-- Exercise objective --
Search through the entries for the word "some" and copy every line that has it.

-- Data shown --
-- ==== Sys2Proof/Laws/Fire.lean ====
section
/-! SUPPORT. Firing: what a flight is made of, and what fire and fireAt leave alone (R13, R14, R18, R19). -/

namespace Sys2Proof.Machine

open Sys2Proof

/-- Reserving positions of output channels changes the output channels alone. -/
theorem reserveOuts_eq (e : Elem) (outs : List (Fin 4)) (k : Nat) :
    reserveOuts e outs k = { e with outq := (reserveOuts e outs k).outq } := by
  induction outs generalizing e with
  | nil => rfl
  | cons n outs ih =>
    show reserveOuts _ outs k = _
    rw [ih]
    rfl

/-- Reserving head tokens changes the input channels alone. -/
theorem reserveIns_eq (e : Elem) (m : BitVec 4) : reserveIns e m = { e with inq := (reserveIns e m).inq } := by
  simp only [reserveIns, List.foldl_cons, List.foldl_nil]
  repeat' split
  all_goals rfl

/-- Reserved tokens stay in their channels until V. -/
theorem inCh_reserveIns (e : Elem) (m : BitVec 4) (n : Nat) : ((reserveIns e m).inCh n).q = (e.inCh n).q := by
  have one (e : Elem) (k : Nat) (c : InChan) (hc : c.q = (e.inCh k).q) : ((e.setIn k c).inCh n).q = (e.inCh n).q := by
    by_cases h : k = n
    · subst h; rw [Elem.inCh_setIn_same]; exact hc
    · rw [Elem.inCh_setIn_of_ne e h]
  simp only [reserveIns, List.foldl_cons, List.foldl_nil]
  repeat' split
  all_goals simp [one]

/-- The flight that launchFlight adds. -/
def flightIn (e : Elem) (cyc slot : Nat) (word : Word) (t : Dword) (need : Need) (lat : Nat) (r : Fired) : Flight :=
  { vis := max (cyc + lat) e.prevV, slot := slot, word := word, consume := eaten need t,
    outs := need.outs.map fun n => (n, e.tickets), pset := trigPset t, pclr := trigPclr t, pendD := need.wD &&& ~~~r.spare,
    pendA := need.aW, pendP := trigPset t ||| trigPclr t ||| need.pW, pendLane := need.laneW, flags := r.flags,
    srAfter := r.sr, acts := r.acts, keepD := r.keepD, opa := laneOp e cyc need 0, opb := laneOp e cyc need 1, trap := flagTrap e.fpctl r.flags }

/-- What launchFlight changes of an element. -/
theorem launchFlight_eq (e : Elem) (cyc slot : Nat) (word : Word) (t : Dword) (need : Need) (lat : Nat) (r : Fired) :
    launchFlight e cyc slot word t need lat r =
      { e with
        inq := (launchFlight e cyc slot word t need lat r).inq, outq := (launchFlight e cyc slot word t need lat r).outq,
        flights := e.flights ++ [flightIn e cyc slot word t need lat r], firedAt := some cyc, tickets := e.tickets + 1,
        pendD := e.pendD ||| need.wD &&& ~~~r.spare, pendA := e.pendA ||| need.aW,
        pendP := e.pendP ||| (trigPset t ||| trigPclr t ||| need.pW), pendLane := e.pendLane || need.laneW } := by
  have h := reserveIns_eq (reserveOuts e need.outs e.tickets) (eaten need t)
  rw [reserveOuts_eq] at h
  simp only [launchFlight]
  rw [reserveOuts_eq, h]
  rfl

/-- Tokens stay in their channels until V. -/
theorem inCh_launchFlight (e : Elem) (cyc slot : Nat) (word : Word) (t : Dword) (need : Need) (lat : Nat) (r : Fired) (n : Nat) :
    ((launchFlight e cyc slot word t need lat r).inCh n).q = (e.inCh n).q := by
  have h1 : ((launchFlight e cyc slot word t need lat r).inCh n) =
      (reserveIns (reserveOuts e need.outs e.tickets) (eaten need t)).inCh n := rfl
  rw [h1, inCh_reserveIns, reserveOuts_eq]
  rfl

/-- A unit that is not ready waits. -/
theorem fire_waits {s : State} {u : UnitId} {slot : Nat} {word : Word} {i : Instr} {lat : Nat} {f : Elem → Nat → Firing}
    (ha : s.actor = .unit u slot word) (hr : ready s u word i = false) : fire s i lat f = .next s := by
  simp [fire, ha, hr]

/-- A unit that is ready fires. -/
theorem fire_ready {s : State} {u : UnitId} {slot : Nat} {word : Word} {i : Instr} {lat : Nat} {f : Elem → Nat → Firing}
    (ha : s.actor = .unit u slot word) (hr : ready s u word i = true) :
    fire s i lat f = .next (fireAt s u slot word i lat f) := by
  simp [fire, ha, hr]

/-- Where only a unit runs an instruction, no other actor changes anything by it. -/
theorem fire_otherActor {s : State} {i : Instr} {lat : Nat} {f : Elem → Nat → Firing}
    (ha : ∀ u slot word, s.actor ≠ .unit u slot word) : fire s i lat f = .next s := by
  simp [fire, ha]

/-- An instruction whose operands are in range traps with the cause it finds. -/
theorem fireAt_error {s : State} {u : UnitId} {slot : Nat} {word : Word} {i : Instr} {lat : Nat} {f : Elem → Nat → Firing}
    {c : Cause} {a : Dword} (hl : laneFault (Machine.getElem s u) (needOf (Machine.getElem s u) s.cycle i) = false)
    (hf : f (Machine.getElem s u) (Machine.getElem s u).tickets = .error (c, a)) :
    fireAt s u slot word i lat f =
      trapUnit (setElem s u { Machine.getElem s u with firedAt := some s.cycle }) u slot word c a 0 false := by
  simp [fireAt, hl, hf]

/-- An instruction that sends no command and brings about no event takes no queue entry. -/
theorem takeEntries_none (s : State) (u : UnitId) (acts : List Act) (h : ∀ p c, Act.command p c ∉ acts) :
    takeEntries s u acts = s := by
  induction acts generalizing s with
  | nil => rfl
  | cons a acts ih =>
    have ha : takeEntries s u (a :: acts) = takeEntries s u acts := by
      cases a <;> first | rfl | (rename_i p c; exact absurd (List.mem_cons_self ..) (h p c))
    rw [ha]
    exact ih s fun p c hm => h p c (List.mem_cons_of_mem _ hm)

@[simp] theorem nextUp_nil (s : State) : nextUp s [] = s := by simp [nextUp]

/-- What a firing comes to that sends no command and brings about nothing in its own cycle. -/
theorem fireAt_ok {s : State} {u : UnitId} {slot : Nat} {word : Word} {i : Instr} {lat : Nat} {f : Elem → Nat → Firing}
    {r : Fired} (hl : laneFault (Machine.getElem s u) (needOf (Machine.getElem s u) s.cycle i) = false)
    (hf : f (Machine.getElem s u) (Machine.getElem s u).tickets = .ok r) (hc : ∀ p c, Act.command p c ∉ r.acts)
    (he : r.events = []) (hs : r.sleep = none) :
    fireAt s u slot word i lat f =
      let e := Machine.getElem s u
      let s' := setElem s u (launchFlight e s.cycle slot word (gate e (isCe u) word) (needOf e s.cycle i) lat r)
      if isCe u then setCtl s' u.core { getCtl s u.core with pc := slot + Instr.bytes i } else s' := by
  simp only [fireAt, hl, hf, Bool.false_eq_true, ↓reduceIte, takeEntries_none _ _ _ hc, he, nextUp_nil, hs, getCtl_setElem]
  split
  · congr 1
  · rfl

end Sys2Proof.Machine
end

-- Written answer --
        flights := e.flights ++ [flightIn e cyc slot word t need lat r], firedAt := some cyc, tickets := e.tickets + 1,
      trapUnit (setElem s u { Machine.getElem s u with firedAt := some s.cycle }) u slot word c a 0 false := by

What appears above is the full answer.